Yes, Microsoft makes software for PCs. And yes, PC sales are declining as more people adapt to mobile platforms.
 
But what these naysayers don't realize is that Microsoft is so much more than the company that sells Windows software for home computers. As Dan Ferris wrote in the August 2013 issue of Extreme Value...
 
The Wall Street Journal and investment bank Goldman Sachs seem to think PC users – individuals and small businesses – are Microsoft's primary customers. And they're betting Microsoft will fail because of the growing popularity of mobile-computing devices among individual consumers. That's not true. Microsoft makes more money selling to big businesses than to all other customer types combined.

 In July 2013, shares of Microsoft fell 11% in one trading day following a disappointing earnings announcement. The company missed expectations on earnings and revenue and took a $900 million charge related to its Surface tablet.
 
But Dan wasn't worried. In the July 22, 2013 Digest, he wrote...
 
People think Microsoft is about consumer products. That's wrong. It's about selling software to businesses. Microsoft's Server & Tools division – which caters to businesses, not individuals – contains at least five businesses with more than $1 billion in sales. At least two are growing at double-digit rates. Microsoft is using subscription-based business models to make Office and other products "stickier." Microsoft Office consumer sales fell 27% last quarter... and the division sales still rose 7%.
 
I've seen the stock market make a lot of mistakes, but pushing Microsoft down 11% on Friday based on last week's report is one of the worst.

 Microsoft fell from a dividend-adjusted $33.76 per share on July 18 to $29.91 on July 19. And Dan urged his subscribers to take advantage of the market's mistake.
 
Last month, Dan closed his Microsoft position. Extreme Value subscribers had successfully compounded their wealth by 7.5% a year since 2006, but Dan doesn't expect the large annual returns to continue. Subscribers cashed out for an 87% gain.
 
 One reason Dan sold Microsoft was due to the company's management decisions...
 
Dan has publicly criticized Microsoft's management for parking billions of cash offshore (a popular move with corporations to avoid U.S. taxes) and making bad acquisitions – like Skype and aQuantive.
 
He has similar complaints with consumer-products icon Apple, which has most of its nearly $200 billion in cash parked offshore.
 
 Dan sent us the following about Microsoft and rewarding shareholders...
 
In the March 24 Extreme Value weekly update, I said Microsoft would be closer to $70 a share instead of the current $48ish if it had simply brought all its foreign-earned cash to the U.S., paid all its U.S. corporate taxes, and used the remaining cash to buy back its perennially cheap shares... not wasted $22 billion on bad acquisitions.
 
I've said more than once that tax efficiency is a giant red herring, which actually destroys shareholder value. The world doesn't seem to care when I say it, but maybe people will listen to billionaire activist investor Nelson Peltz...
 
Peltz said the following in a proxy presentation his firm filed on DuPont: "Focus on Returns to Shareholders: Grow dividend at 10% compounded annual growth rate (CAGR); assuming all excess free cash flow returned to shareholders. Tax Rate: 33% tax rate (higher than the 22% expected by the Company in 2015) across the business to provide flexibility with free cash flow."
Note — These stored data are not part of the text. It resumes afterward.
-- ==== Sys2Proof/Laws/Cipher.lean ====
section
/-! SUPPORT. Lengths and laws of the cipher and MAC functions: a block has 64 bytes, N blocks 64·N, the loop of UPDATE gives one
byte out for each byte in and splits at any point; FieldOp stays below the prime and the partial block below 16 bytes. -/

namespace Sys2Proof.Machine

/-! ### Keystream -/

@[simp] theorem length_block (alg : Alg) (x : CipherState) (rounds : Nat) : (block alg x rounds).length = 64 := by
  simp [block]

@[simp] theorem length_genBlock (alg : Alg) (rounds : Nat) (x : CipherState) : (genBlock alg rounds x).1.length = 64 :=
  length_block alg x rounds

@[simp] theorem genBlock_state (alg : Alg) (rounds : Nat) (x : CipherState) :
    (genBlock alg rounds x).2 = ctrInc alg x := rfl

@[simp] theorem length_genBlocks (alg : Alg) (rounds n : Nat) (x : CipherState) :
    (genBlocks alg rounds n x).1.length = 64 * n := by
  induction n generalizing x with
  | zero => rfl
  | succ n ih => simp only [genBlocks, List.length_append, length_genBlock, ih]; omega

/-- The counter advances by one for each block (R160). -/
theorem genBlocks_state (alg : Alg) (rounds n : Nat) (x : CipherState) :
    (genBlocks alg rounds n x).2 = (ctrInc alg)^[n] x := by
  induction n generalizing x with
  | zero => rfl
  | succ n ih => simp only [genBlocks, ih, genBlock_state, Function.iterate_succ_apply]

theorem genBlocks_add (alg : Alg) (rounds m n : Nat) (x : CipherState) :
    genBlocks alg rounds (m + n) x =
      ((genBlocks alg rounds m x).1 ++ (genBlocks alg rounds n (genBlocks alg rounds m x).2).1,
        (genBlocks alg rounds n (genBlocks alg rounds m x).2).2) := by
  induction m generalizing x with
  | zero => simp [genBlocks]
  | succ m ih =>
    rw [show m + 1 + n = (m + n) + 1 by omega]
    simp only [genBlocks, ih, List.append_assoc]

@[simp] theorem length_xorStream (alg : Alg) (rounds : Nat) (bs : List Byte) (x : CipherState) (ks : List Byte) :
    (xorStream alg rounds bs x ks).1.length = bs.length := by
  induction bs generalizing x ks with
  | nil => rfl
  | cons b bs ih => simp only [xorStream, List.length_cons, ih]

/-- The loop of UPDATE on a string is the loop on its first part and then, from where that left off, on the rest (R169 (b)). -/
theorem xorStream_append (alg : Alg) (rounds : Nat) (xs ys : List Byte) (x : CipherState) (ks : List Byte) :
    xorStream alg rounds (xs ++ ys) x ks =
      ((xorStream alg rounds xs x ks).1 ++
          (xorStream alg rounds ys (xorStream alg rounds xs x ks).2.1 (xorStream alg rounds xs x ks).2.2).1,
        (xorStream alg rounds ys (xorStream alg rounds xs x ks).2.1 (xorStream alg rounds xs x ks).2.2).2) := by
  induction xs generalizing x ks with
  | nil => rfl
  | cons b bs ih => simp only [List.cons_append, xorStream, ih]

/-- Using one stream twice gives the bytes back, and the same stream state (R169 (a)). -/
theorem xorStream_involutive (alg : Alg) (rounds : Nat) (bs : List Byte) (x : CipherState) (ks : List Byte) :
    xorStream alg rounds (xorStream alg rounds bs x ks).1 x ks = (bs, (xorStream alg rounds bs x ks).2) := by
  induction bs generalizing x ks with
  | nil => rfl
  | cons b bs ih => simp only [xorStream, ih, BitVec.xor_assoc, BitVec.xor_self, BitVec.xor_zero]

theorem refill_ne_nil (alg : Alg) (rounds : Nat) (x : CipherState) (ks : List Byte) :
    (refill alg rounds x ks).2 ≠ [] := by
  cases ks with
  | nil => intro h; have := congrArg List.length h; simp [refill] at this
  | cons k ks => simp [refill]

/-- The keystream left pending is at most what was pending, or less than one block (R170). -/
theorem length_xorStream_left (alg : Alg) (rounds : Nat) (bs : List Byte) (x : CipherState) (ks : List Byte) :
    (xorStream alg rounds bs x ks).2.2.length ≤ max ks.length 63 := by
  induction bs generalizing x ks with
  | nil => simp [xorStream]
  | cons b bs ih =>
    refine (ih _ _).trans ?_
    cases ks with
    | nil => simp [refill]
    | cons k ks => simp [refill]; omega

/-- The output of UPDATE's loop: the string exclusive-or the pending bytes and then the blocks that are generated, with their number
(41_keystream.md R166, R170). -/
theorem xorStream_eq (alg : Alg) (rounds : Nat) (bs : List Byte) (x : CipherState) (ks : List Byte) :
    xorStream alg rounds bs x ks =
      (let g := genBlocks alg rounds (if bs.length ≤ ks.length then 0 else (bs.length - ks.length + 63) / 64) x
       (xorBytes bs (ks ++ g.1), g.2, (ks ++ g.1).drop bs.length)) := by
  induction bs generalizing x ks with
  | nil => simp [xorStream, genBlocks, xorBytes]
  | cons b bs ih =>
    cases ks with
    | cons k ks =>
      simp only [xorStream, refill, List.tail_cons, ih, List.length_cons, Nat.add_le_add_iff_right, Nat.add_sub_add_right]
      simp [xorBytes]
    | nil =>
      have hl : (genBlock alg rounds x).1.length = 64 := length_genBlock alg rounds x
      have e : (if (b :: bs).length ≤ ([] : List Byte).length then 0
          else ((b :: bs).length - ([] : List Byte).length + 63) / 64) =
          (if bs.length ≤ 63 then 0 else (bs.length - 63 + 63) / 64) + 1 := by
        simp only [List.length_nil, List.length_cons]; split_ifs <;> omega
      rw [e]
      simp only [xorStream, refill, genBlocks]
      cases hg : (genBlock alg rounds x).1 with
      | nil => rw [hg] at hl; cases hl
      | cons k ks =>
        have hk : ks.length = 63 := by rw [hg] at hl; simpa using hl
        rw [ih, List.tail_cons, hk]
        simp [xorBytes]

@[simp] theorem length_hFunction (alg : Alg) (k : KeyWords) (n : List Byte) (rounds : Nat) :
    (hFunction alg k n rounds).length = 32 := by
  cases alg <;> simp [hFunction, hChaCha, hSalsa]

/-! ### Poly1305 -/

theorem polyPrime_pos : 0 < polyPrime := by decide

theorem fieldOp_lt (acc m : Nat) (r : BitVec 128) : fieldOp acc m r < polyPrime := Nat.mod_lt _ polyPrime_pos

theorem absorb_lt {acc : Nat} (h : acc < polyPrime) (r : BitVec 128) (n : Nat) (buf : List Byte) :
    absorb r n acc buf < polyPrime := by
  induction n generalizing acc buf with
  | zero => exact h
  | succ n ih => exact ih (fieldOp_lt _ _ _) _

theorem absorbPartial_lt {acc : Nat} (h : acc < polyPrime) (r : BitVec 128) (rest : List Byte) :
    absorbPartial r acc rest < polyPrime := by
  unfold absorbPartial; split
  · exact h
  · exact fieldOp_lt _ _ _

theorem length_partialBlock (buf : List Byte) : (partialBlock buf).length = buf.length % 16 := by
  simp only [partialBlock, List.length_drop]; omega

theorem absorb_add (r : BitVec 128) (m n acc : Nat) (buf : List Byte) :
    absorb r (m + n) acc buf = absorb r n (absorb r m acc buf) (buf.drop (16 * m)) := by
  induction m generalizing acc buf with
  | zero => simp [absorb]
  | succ m ih =>
    rw [show m + 1 + n = (m + n) + 1 by omega]
    simp only [absorb, ih, List.drop_drop]
    congr 2; omega

/-- Full blocks are not changed by what follows them. -/
theorem absorb_append (r : BitVec 128) (n acc : Nat) (xs ys : List Byte) (h : 16 * n ≤ xs.length) :
    absorb r n acc (xs ++ ys) = absorb r n acc xs := by
  induction n generalizing acc xs with
  | zero => rfl
  | succ n ih =>
    simp only [absorb]
    rw [List.take_append_of_le_length (by omega), List.drop_append_of_le_length (by omega),
      ih _ _ (by simp only [List.length_drop]; omega)]

@[simp] theorem length_polyTag (acc : Nat) (s : BitVec 128) : (polyTag acc s).length = 16 := length_toLE _ _

@[simp] theorem length_poly1305 (key msg : List Byte) : (poly1305 key msg).length = 16 := length_polyTag _ _

theorem polyR_clamped (key : List Byte) : polyR key &&& ~~~clampMask = 0 := by
  rw [polyR, BitVec.and_assoc, BitVec.and_not_self]; exact BitVec.and_zero

/-! ### AEAD -/

@[simp] theorem length_aeadBlock (x : AeadContext) (c : Nat) : (x.block c).length = 64 := length_block _ _ _

theorem length_flatMap_block (x : AeadContext) (js : List Nat) :
    (js.flatMap fun j => x.block (1 + j)).length = 64 * js.length := by
  induction js with
  | nil => rfl
  | cons j js ih => simp only [List.flatMap_cons, List.length_append, length_aeadBlock, ih, List.length_cons]; omega

@[simp] theorem length_aeadXor (x : AeadContext) (bs : List Byte) : (x.xor bs).length = bs.length := by
  simp only [AeadContext.xor, length_xorBytes, length_flatMap_block, List.length_range]; omega

@[simp] theorem length_aeadTag (x : AeadContext) (a c : List Byte) : (x.tag a c).length = 16 := length_poly1305 _ _

theorem xorBytes_xorBytes (xs ks : List Byte) (h : xs.length ≤ ks.length) : xorBytes (xorBytes xs ks) ks = xs := by
  refine List.ext_getElem (by simp; omega) fun i h1 h2 => ?_
  simp [xorBytes]

/-- The data keystream applied twice gives the bytes back. -/
theorem aeadXor_involutive (x : AeadContext) (bs : List Byte) : x.xor (x.xor bs) = bs := by
  have h : (x.xor bs).length = bs.length := length_aeadXor x bs
  rw [AeadContext.xor, h]
  exact xorBytes_xorBytes _ _ (by rw [length_flatMap_block, List.length_range]; omega)

end Sys2Proof.Machine
end

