-- ==== Sys2Proof/Laws/PerInstr.lean ====
section
/-! SUPPORT. The family `RowSelected`: the word the encoder gives a command is selected, by match and mask, by the command's own row of
30_encoding.md R93, and by no other row. The map's match and mask columns are a second reading of the encodings, which neither the
encoder nor the decoder uses. -/

namespace Sys2Proof.Laws.RowSelected

/-- Exactly the row of R93 that the command is named in selects its word. -/
def Statement (i : Instr) : Prop := (opcodeTable.filter fun r => r.selects (encode i)).map (·.row) = [i.row]

/-- A row whose OPC is another one does not select the word. -/
theorem selects_eq_false {r : OpcodeRow} {w : Word} (hm : opcField r.mask = 0xFF#8) (h : opcField w ≠ opcField r.matchBits) :
    r.selects w = false := by
  rw [OpcodeRow.selects, beq_eq_false_iff_ne]
  intro hs
  apply h
  have ha : opcField (w &&& r.mask) = opcField w &&& opcField r.mask := BitVec.extractLsb'_and ..
  rw [← hs, ha, hm]
  exact BitVec.and_allOnes.symm

/-- Every mask of R93 takes in the whole OPC. -/
theorem opc_of_mask {r : OpcodeRow} (h : r ∈ opcodeTable) : opcField r.mask = 0xFF#8 := by
  revert r; decide

/-- The OPC and the must-be-zero bits of a format Q word. -/
theorem encodeQ_fields (opc : BitVec 8) (a b c d : Lane) :
    opcField (encodeQ opc a b c d) = opc ∧ encodeQ opc a b c d &&& 0xFF0000FF#32 = encodeN opc := by
  constructor
  · apply BitVec.eq_of_getLsbD_eq
    intro i hi
    simp only [opcField, encodeQ, BitVec.getLsbD_extractLsb', BitVec.getLsbD_append]
    simp [hi]
  · apply BitVec.eq_of_getLsbD_eq
    intro i hi
    simp only [encodeQ, encodeN, BitVec.getLsbD_and, BitVec.getLsbD_append]
    interval_cases i <;> simp

/-- Only the rows of the word's OPC can select it. -/
theorem filter_selects {w : Word} : (opcodeTable.filter fun r => r.selects w) =
    (opcodeTable.filter fun r => opcField r.matchBits == opcField w).filter fun r => r.selects w := by
  rw [List.filter_filter]
  refine List.filter_congr fun r hr => ?_
  by_cases h : opcField r.matchBits = opcField w
  · simp [h]
  · simp [selects_eq_false (opc_of_mask hr) (Ne.symm h)]

theorem nop : Statement .nop := by unfold Statement; decide

theorem qrC (a b c d : Lane) : Statement (.qrC a b c d) := by
  obtain ⟨ho, hm⟩ := encodeQ_fields 0x01#8 a b c d
  rw [Statement, filter_selects, encode, ho,
    show (opcodeTable.filter fun r => opcField r.matchBits == 0x01#8) = [⟨1, 0x00000001#32, 0xFF0000FF#32⟩] by decide]
  have hs : OpcodeRow.selects ⟨1, 0x00000001#32, 0xFF0000FF#32⟩ (encodeQ 0x01#8 a b c d) = true := by
    simp only [OpcodeRow.selects, hm]; decide
  simp [hs, Instr.row]

theorem drC : Statement .drC := by unfold Statement; decide

theorem permC : Statement .permC := by unfold Statement; decide

theorem qrS (a b c d : Lane) : Statement (.qrS a b c d) := by
  obtain ⟨ho, hm⟩ := encodeQ_fields 0x04#8 a b c d
  rw [Statement, filter_selects, encode, ho,
    show (opcodeTable.filter fun r => opcField r.matchBits == 0x04#8) = [⟨4, 0x00000004#32, 0xFF0000FF#32⟩] by decide]
  have hs : OpcodeRow.selects ⟨4, 0x00000004#32, 0xFF0000FF#32⟩ (encodeQ 0x04#8 a b c d) = true := by
    simp only [OpcodeRow.selects, hm]; decide
  simp [hs, Instr.row]

theorem drS : Statement .drS := by unfold Statement; decide

theorem permS : Statement .permS := by unfold Statement; decide

theorem ldkey : Statement .ldkey := by unfold Statement; decide

theorem setiv : Statement .setiv := by unfold Statement; decide

theorem setctr : Statement .setctr := by unfold Statement; decide

theorem reset : Statement .reset := by unfold Statement; decide

theorem ksgen1 : Statement .ksgen1 := by unfold Statement; decide

theorem ksgen2 : Statement .ksgen2 := by unfold Statement; decide

theorem ksgen4 : Statement .ksgen4 := by unfold Statement; decide

theorem ksgen8 : Statement .ksgen8 := by unfold Statement; decide

theorem update : Statement .update := by unfold Statement; decide

theorem hnonce : Statement .hnonce := by unfold Statement; decide

theorem zeroize : Statement .zeroize := by unfold Statement; decide

theorem pInit : Statement .pInit := by unfold Statement; decide

theorem pBlock (h : Bool) : Statement (.pBlock h) := by
  cases h <;> (unfold Statement; decide)

theorem pUpdate : Statement .pUpdate := by unfold Statement; decide

theorem pFinal : Statement .pFinal := by unfold Statement; decide

theorem aeadEnc : Statement .aeadEnc := by unfold Statement; decide

theorem aeadDec : Statement .aeadDec := by unfold Statement; decide

end Sys2Proof.Laws.RowSelected
end

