-- ==== Sys2Proof/Tests/Slice0.lean ====
section
/-! SUPPORT. The tests: ill-formed lines refused, each command's word decoded, single steps against 95_test_vectors.md, and for each
obligation with hypotheses a concrete state that meets them. -/

open Sys2Proof Sys2Proof.Machine Sys2Proof.Claims

namespace Sys2Proof.Tests

-- One theorem after the other: kernel evaluations that wait for each other would each hold a thread.
set_option Elab.async false

/-! ### Helpers -/

/-- A field of the next state, if there is one. -/
def after {α : Type} (r : StepResult) (f : State → α) : Option α :=
  match r with
  | .next t => some (f t)
  | .fault _ => none
  | .refused _ => none

/-- The bytes b, b + 1, … of 95_test_vectors.md's notation `00..1f`. -/
def run (b n : Nat) : List Byte := (List.range n).map fun i => BitVec.ofNat 8 (b + i)

/-- Bytes listed from an address on. -/
def cells (a : Nat) (bs : List Byte) : List Host.Cell := (List.range bs.length).map fun i => (a + i, bs.getD i 0)

/-- DMEM of the tests: `00..1f` at 0x00, the nonce `00..17` at 0x20, 16 zero bytes at 0x40, 16 × ff at 0x60, zeros at 0x80. -/
def dmem : Memory :=
  ⟨0, cells 0x00 (run 0 32) ++ cells 0x20 (run 0 24) ++ cells 0x40 (List.replicate 16 0#8) ++
    cells 0x60 (List.replicate 16 0xff#8) ++ cells 0x80 (List.replicate 16 0#8)⟩

/-- W with its first four words given and the rest 0. -/
def w4 (a b c d : Word) : CipherState := #v[a, b, c, d, 0, 0, 0, 0, 0, 0, 0, 0, 0, 0, 0, 0]

/-- Reset, with other words in W. -/
def withW (w : CipherState) : State := { State.reset with w := w }

/-- The one-bit state of 95_test_vectors.md §2.1. -/
def oneBit : State := withW (w4 1 0 0 0)

/-- A CFG value, written as the host writes it. -/
def cfgOf (v : Word) : Cfg := Cfg.ofWord v

/-- The key 00..1f loaded, nonce at 0x20, before any SETIV. -/
def keyed : State :=
  { State.reset with
    mem := dmem, kv := true, regs := { OperandRegs.reset with noncea := 0x20 },
    k := #v[0x03020100, 0x07060504, 0x0b0a0908, 0x0f0e0d0c, 0x13121110, 0x17161514, 0x1b1a1918, 0x1f1e1d1c] }

/-- The state of 95_test_vectors.md §3.1: keyed, and SETIV done. -/
def fresh : State :=
  { keyed with
    drv := .fresh,
    w := #v[0x61707865, 0x3320646e, 0x79622d32, 0x6b206574, 0x03020100, 0x07060504, 0x0b0a0908, 0x0f0e0d0c,
      0x13121110, 0x17161514, 0x1b1a1918, 0x1f1e1d1c, 0x00000000, 0x03020100, 0x07060504, 0x0b0a0908] }

/-- That state about to UPDATE 10 zero bytes at 0x40 to 0x70. -/
def streaming : State := { fresh with regs := { fresh.regs with src := 0x40, dst := 0x100, len := 10 } }

/-- A MAC in progress with r = 2, s = 2^128 − 1 (95_test_vectors.md §5.2). -/
def macActive : State :=
  { State.reset with
    mem := dmem, pr := 2, ps := BitVec.allOnes 128, pst := .active,
    regs := { OperandRegs.reset with src := 0x60, len := 5, tag := 0x200, keya := 0x00 } }

/-- A 32-byte key in K and the operands of an AEAD command with no text and no associated data. -/
def aeadReady : State := { keyed with regs := { keyed.regs with tag := 0x200, src := 0x40, dst := 0x40 } }

/-! ### Ill-formed lines are refused (30_encoding.md R92, R99) -/

theorem test_lane_a_16_refused : (AsmLine.lanes .qrC 16 0 0 0).wellFormed = false := by decide
theorem test_lane_b_16_refused : (AsmLine.lanes .qrC 0 16 0 0).wellFormed = false := by decide
theorem test_lane_c_16_refused : (AsmLine.lanes .qrS 0 0 16 0).wellFormed = false := by decide
theorem test_lane_d_16_refused : (AsmLine.lanes .qrS 0 0 0 16).wellFormed = false := by decide
theorem test_batch_3_refused : (AsmLine.ksgen 3).wellFormed = false := by decide
theorem test_batch_16_refused : (AsmLine.ksgen 16).wellFormed = false := by decide
theorem test_high_bit_2_refused : (AsmLine.pBlock 2).wellFormed = false := by decide
theorem test_repeated_lanes_accepted : (AsmLine.lanes .qrC 15 15 0 0).instr? = some (.qrC 15 15 0 0) := by decide

/-! ### Decoding, each word put together from R91 and R93: the zero field first, then the operand fields, then OPC -/

theorem test_decode_nop : decode 0b00000000000000000000000000000000#32 = .instr .nop := by decide
theorem test_decode_qrC : decode 0b00000000_0011_0010_0001_0000_00000001#32 = .instr (.qrC 0 1 2 3) := by decide
theorem test_decode_drC : decode 0b00000000000000000000000000000010#32 = .instr .drC := by decide
theorem test_decode_permC : decode 0b00000000000000000000000000000011#32 = .instr .permC := by decide
theorem test_decode_qrS : decode 0b00000000_1101_0110_0101_0100_00000100#32 = .instr (.qrS 4 5 6 13) := by decide
theorem test_decode_drS : decode 0b00000000000000000000000000000101#32 = .instr .drS := by decide
theorem test_decode_permS : decode 0b00000000000000000000000000000110#32 = .instr .permS := by decide
theorem test_decode_ldkey : decode 0b00000000000000000000000000010000#32 = .instr .ldkey := by decide
theorem test_decode_setiv : decode 0b00000000000000000000000000010001#32 = .instr .setiv := by decide
theorem test_decode_setctr : decode 0b00000000000000000000000000010010#32 = .instr .setctr := by decide
theorem test_decode_reset : decode 0b00000000000000000000000000010011#32 = .instr .reset := by decide
theorem test_decode_ksgen1 : decode 0b0000000000000000000000_00_00010100#32 = .instr .ksgen1 := by decide
theorem test_decode_ksgen2 : decode 0b0000000000000000000000_01_00010100#32 = .instr .ksgen2 := by decide
theorem test_decode_ksgen4 : decode 0b0000000000000000000000_10_00010100#32 = .instr .ksgen4 := by decide
theorem test_decode_ksgen8 : decode 0b0000000000000000000000_11_00010100#32 = .instr .ksgen8 := by decide
theorem test_decode_update : decode 0b00000000000000000000000000010101#32 = .instr .update := by decide
theorem test_decode_hnonce : decode 0b00000000000000000000000000010110#32 = .instr .hnonce := by decide
theorem test_decode_zeroize : decode 0b00000000000000000000000000010111#32 = .instr .zeroize := by decide
theorem test_decode_pInit : decode 0b00000000000000000000000000100000#32 = .instr .pInit := by decide
theorem test_decode_pBlock_0 : decode 0b00000000000000000000000_0_00100001#32 = .instr (.pBlock false) := by decide
theorem test_decode_pBlock_1 : decode 0b00000000000000000000000_1_00100001#32 = .instr (.pBlock true) := by decide
theorem test_decode_pUpdate : decode 0b00000000000000000000000000100010#32 = .instr .pUpdate := by decide
theorem test_decode_pFinal : decode 0b00000000000000000000000000100011#32 = .instr .pFinal := by decide
theorem test_decode_aeadEnc : decode 0b00000000000000000000000000110000#32 = .instr .aeadEnc := by decide
theorem test_decode_aeadDec : decode 0b00000000000000000000000000110001#32 = .instr .aeadDec := by decide

/-- 95_test_vectors.md §7.2: the illegal words, each with its reason. -/
theorem test_decode_illegal :
    decode 0x00000100 = .illegal .mustBeZero ∧ decode 0x00000414 = .illegal .mustBeZero ∧
    decode 0x00000221 = .illegal .mustBeZero ∧ decode 0x01000001 = .illegal .mustBeZero ∧
    decode 0x00000007 = .illegal .reservedOpcode ∧ decode 0x00000018 = .illegal .reservedOpcode ∧
    decode 0x00000024 = .illegal .reservedOpcode ∧ decode 0x00000032 = .illegal .reservedOpcode := by decide

/-- The words of §1.3 for COLROUND.S and DIAGROUND.C, from the assembler's formula and from the encoder. -/
theorem test_encode_rounds :
    Pseudo.colroundS.expand.map encode = [0x00c84004, 0x001d9504, 0x0062ea04, 0x00b73f04] ∧
    Pseudo.diagroundC.expand.map encode = [0x00fa5001, 0x00cb6101, 0x00d87201, 0x00e94301] := by decide

theorem test_decodeTableWord : decodeTableWord 32 0x00321001 = some (.qrC 0 1 2 3) ∧ decodeTableWord 32 0x07 = none := by decide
 That's similar to what Dan has been saying about Microsoft since November 2012 and about Apple since November 2013...
 
Investors like Peltz who can do basic math know that DuPont is undervalued. Peltz expects his suggestions to be much better for shareholders than what DuPont is doing right now... And still, Peltz's model of DuPont contains a higher tax rate. Clearly, Peltz doesn't see anything destructive about paying higher taxes.
 
But sooner or later, people will realize that tax efficiency is often an excuse for cash hoarding, resulting in the erosion of value. These discussions get muddled at times like these, when everybody is buying back shares at cyclical peak valuations.

 Last week, we quoted billionaire hedge-fund manager David Einhorn, who noted in his recent letter to investors...
 
The opportunity set on the long side is quite constrained... Most of the investment theses we have reviewed over the past several months can at best be described as late-cycle opportunities, with valuations that often ignore historical economic sensitivity. The operating (and in some cases activist) execution needed to achieve target results has to be rated at Triple Lindy difficulty level.

 Dan has issued similar warnings to his subscribers.

In every Extreme Value weekly update since March 3, Dan and his research analyst Mike Barrett have reminded readers of the following: "In mature bull markets... stocks will become expensive, and we'll have fewer current recommendations."

 In the current issue of Extreme Value, Dan wrote...
There's just nothing cheap out there these days... Like many of the world's best investors right now, we aren't finding many new, value-priced ideas that aren't directly exposed to commodity price movements.
 
But we aren't sitting idly by, twiddling our thumbs. We are conducting deep, thorough analysis on companies that are excellent businesses we'll want to own as soon as they're cheap enough.

 He also noted that when the market falls apart, most people will worry... But Dan won't...
 
We'll be jumping for joy as our favorite stocks come into buying range. Most newsletter readers make the fatal mistake of trying to stay active and milk the market for profits whether it has just fallen 58% (like in early 2009) or risen 200% (like today). Besides keeping a constant eye out for current buys, they should also learn about great businesses and get a good idea of the conditions under which those businesses would make great investments.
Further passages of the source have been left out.